Wie bist du in der Wissenschaft gelandet?
Für den Master im Fach Geschichte bin ich nach Mainz gezogen und habe dort meine Liebe für Osteuropäische Geschichte entdeckt, obwohl mein Schwerpunkt eigentlich auf der Landesgeschichte lag. In meiner Masterarbeit habe ich beides vereint und über die Wahrnehmung und Integration von Russlanddeutschen im Rhein-Main-Gebiet von 1990 bis 2015 geschrieben. Den direkten Weg in die Wissenschaft habe ich nach dem Studium im Jahr 2017 nicht unbedingt gesucht, sondern habe mich auf verschiedene Stellen beworben, darunter auf die Stelle der wissenschaftlichen Mitarbeiterin an der (ehemaligen) Universität Koblenz-Landau in der Abteilung Politikwissenschaft, Bereich „Politisches System der BRD“, wo ich fast 2 Jahre blieb und viel gelernt habe. Da ich weiterhin in Mainz wohnte, hat es mich daraufhin an das Graduiertenkolleg 2304 „Byzanz und die euromediterranen Kriegskulturen“ gezogen, wo ich mich wieder meiner Liebe zur osteuropäischen Geschichte widmen konnte.
Ab Februar 2024 werde ich
als Center Managerin an der Graduate School of Economic and Social Sciences
zwar weniger eigene Forschung betreiben, dafür Nachwuchswissenschaftler:innen
bei ihrem Weg in die Wissenschaft unterstützen.
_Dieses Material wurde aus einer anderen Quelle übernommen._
def execTrigOutPulseEnd (t : Nat) (out : Fin 4) (s : State) : Host.Outcome State Fault Refusal :=
  .next (State.settle s (effectTrigOutPulseEnd out (s.advance t).tillerNow))

/-! ## Rows and commands of the Tiller (R177, R200) -/

/-- R177: the Tiller samples its conditions, once in a CORE tick, and takes at most one transition. -/
def effectTillerTransition (s : State) : State :=
  let s := s.tillerNow
  let core := s.coreOf s.clock
  if s.tiller.running && s.power.opState.tillerMay && s.tiller.sampledAt != some core then
    let pick := s.tillerPick
    s.modTiller fun p => { p with sampledAt := some core, due := p.due ++ (pick.map fun e => (core + 2, e)).toList }
  else s

def execTillerTransition (t : Nat) (s : State) : Host.Outcome State Fault Refusal :=
  .next (State.settle s (effectTillerTransition (s.advance t)))

/-- R177: a running timer expires once its value has counted down. -/
def effectTillerTimerExpire (_timer : Fin 4) (s : State) : State := s.tillerNow

def execTillerTimerExpire (t : Nat) (timer : Fin 4) (s : State) : Host.Outcome State Fault Refusal :=
  .next (State.settle s (effectTillerTimerExpire timer (s.advance t)))

/-- R175: the Tiller stands halted in its start state; what was due has taken effect. -/
def State.haltTiller (s : State) : State :=
  s.tillerNow.modTiller fun p => { p with running := false, state := p.startState, due := [] }

/-- R200: TILLER_CONTROL's actions. -/
def State.tillerControl (s : State) (action poke : Nat) : State :=
  s.tillerNow.modTiller fun p =>
    match action with
    | 0 => { p with running := false }
    | 1 => { p with running := p.loaded }
    | 2 => { p with poke := setBit (if p.pokeAt = s.coreOf s.clock then p.poke else 0) poke true, pokeAt := s.coreOf s.clock }
    | _ => { p with state := p.startState, counters := [0, 0, 0, 0], timers := [0, 0, 0, 0], timerRuns := 0, expired := 0, due := [] }

/-! ## Arming and firing (R172, R173, R195, R198) -/

/-- R195: arm or disarm a route. -/
def State.armRoute (s : State) (r : Nat) (arm : Bool) : State :=
  s.modRoute r fun x =>
    match x.state with
    | .disabled => x
    | .armed => if arm then x else { x with state := .disarmed, lastTag := none, discardLeft := 0 }
    | .holdoff => if arm then x else { x with state := .disarmed, lastTag := none, discardLeft := 0 }
    | .disarmed => if arm then { x with state := .armed, lastTag := none, discardLeft := 0, wasSpent := false } else x
    | .spent =>
      if arm then { x with state := .armed, lastTag := none, discardLeft := 0, wasSpent := false }
      else { x with state := .disarmed, lastTag := none, discardLeft := 0 }

/-- R173: every route is disarmed; those that were spent are marked. -/
def State.disarmRoutes (s : State) : State :=
  s.each (List.range 32) fun s r => s.modRoute r fun x =>
    match x.state with
    | .disabled => x
    | st => { x with state := .disarmed, lastTag := none, discardLeft := 0, wasSpent := x.wasSpent || st == .spent }

/-- R173, R595: routes with enable 1 are armed, but those marked as spent. -/
def State.rearmRoutes (s : State) (spentToo : Bool) : State :=
  s.each (List.range 32) fun s r => s.modRoute r fun x =>
    if x.cfg.enable && x.state == .disarmed && (spentToo || !x.wasSpent) then
      { x with state := .armed, wasSpent := false }
    else x

/-- R166, R172: a commit changes a route at second S. Instants of a scheduled source up to S are skipped; in a step that labels S anew they are
compared with its old label (DESIGN CHOICE, log entry 240). -/
def State.setRoute (s : State) (r : Nat) (cfg : RouteCfg) : State :=
  let at_ := vtSecond s.time.vtSec
  let live : RouteState := if s.power.opState = OpState.service then .armed else .disarmed
  if (s.routeN r).cfg = cfg then s
  else
    let owner := s.routeOwner r
    let keep (x : Route) : Route :=
      if x.oldUntil = some at_ then x
      else { x with oldUntil := some at_, oldCfg := x.cfg, oldState := x.state, oldTag := x.lastTag, oldLeft := x.discardLeft, oldEval := x.eval
                    oldOwner := owner, oldOver := false }
    (s.modRoute r fun x =>
      { keep x with cfg, eval := {}, wasSpent := false, lastTag := none, discardLeft := 0, fired := 0, nextInstant := none,
                    state := if cfg.enable then live else .disabled }).skipInstants r at_

/-- R195: SOFT_TRIGGER fires each named route once, in ascending order within one tick. -/
def State.softTrigger (s : State) (mask : U32) : State :=
  s.tillerNow.each (bitsOf mask) fun s r => s.offer r (s.seed 7 0 2 s.now)

/-- R198: TRIGGER_STATUS_GET's response, with what was due of the Tiller. -/
def State.triggerStatus (s : State) (r : Nat) : Bytes :=
  let s := s.tillerDue
  let x := s.routeN r
  let fast := match (List.range 4).find? fun o => (vget s.trigOuts o).onFastPath && (vget s.trigOuts o).route == r with
    | some o => (Config.fastPathPs r o).toNat
    | none => 0
  w8 r ++ w8 (s.routeState x) ++ w8 (s.routeOwner r) ++ w8 0 ++ w32 fast ++ w64 x.accepted.toNat ++ w64 x.discarded.toNat
    ++ w64 x.coincidentLost.toNat ++ w32 x.outLate.toNat ++ w32 0 ++ x.last.bytes

end Sys2Proof.Machine
end

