-- ==== Sys2Proof/Machine/TimeBase.lean ====
section
/-! DEFINITION. The time base (R43 to R63, R68 to R87): REF IN, PPS IN, IRIG IN, the root, holdover, alignment, and the
commands of chapter 02. -/

namespace Sys2Proof.Machine

/-! ## Probe gates (R555) -/

/-- A gate cause of a probe is set: an open output closes. -/
def State.gateProbe (s : State) (k bit : Nat) : State :=
  let x := s.probe k
  let s := s.modProbe k fun y => { y with gate := setBit y.gate bit true, opened := false }
  if x.opened then s.raise 0x5F9 (w8 k ++ w8 0 ++ w8 (s.probe k).gate.toNat) else s

/-- R552, R555: the phase of a probe is no longer stated: it is a free value (log entry 3). -/
def State.losePhase (s : State) (k : Nat) : State :=
  let (v, s) := s.free
  s.modProbe k fun y =>
    { y with phaseValid := false, phasePending := false, phase := mkRat v.toNat (2 ^ 64), phaseTick := s.clock }

def State.ungateProbe (s : State) (k bit : Nat) : State := s.modProbe k fun y => { y with gate := setBit y.gate bit false }

def State.gateAll (s : State) (bit : Nat) : State := s.each (List.range 8) fun s k => s.gateProbe k bit
def State.ungateAll (s : State) (bit : Nat) : State := s.each (List.range 8) fun s k => s.ungateProbe k bit

/-! ## Holdover (R56, R58, R59, R86) -/

/-- R56: while the root follows REF IN the OCXO is steered to it. -/
def TimeBase.steer (t : TimeBase) (now : Nat) : TimeBase :=
  if t.steering then t else { t with steering := true, steerFrom := now }

/-- R56: the steering is frozen at its mean over its last 1,000 s, or over all of it if that was shorter. The span is
kept; the mean is a measured value (a free value, log entry 3). -/
def State.freezeSteering (s : State) : State :=
  if !s.time.steering then s
  else
    let (v, s) := s.free
    s.modTime fun t => { t with steering := false, frozenSpan := min (1000 * ticksPerSec) (s.clock - t.steerFrom), frozenSteer := v }

/-- R56, R59, R86: enter holdover. With the root unlocked (R55) the OCXO becomes its source at the next lock. -/
def State.enterHoldover (s : State) (forced : Bool) : State :=
  let s := s.freezeSteering.modTime fun t =>
    { t with freqSource := if t.locked then 1 else 3, holdover := true, holdoverSeconds := 0, slewing := false
             slewFsPerS := 0, slewAfter := none, masterTsb := none }
  (s.gateAll 0).raise 0x513 (w8 (boolNat forced))

/-- R56, R55: the root follows REF IN, or followed it when it lost lock. -/
def TimeBase.onRef (t : TimeBase) : Bool :=
  t.refValid && !t.holdover && !t.holdoverForced && (t.freqSource == 0 || (t.outage && t.refEverValid))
Wobei ich mich weiterhin privat
mit osteuropäischer Geschichte beschäftigen möchte und assoziiertes Mitglied am
Graduiertenkolleg bin.
Warum hast du dich für dein aktuelles Feld entschieden, und/oder was hält dich dort?
Da ich meine neue Stelle
noch nicht angetreten habe, spreche ich jetzt erstmal über meine Entscheidung,
ans Graduiertenkolleg zu gehen: Als ich die Stellenausschreibung des
Graduiertenkollegs damals gesehen habe, war ich direkt interessiert. Das dürfte
zunächst erstaunen, weil ich eher zeitgeschichtlich bzw.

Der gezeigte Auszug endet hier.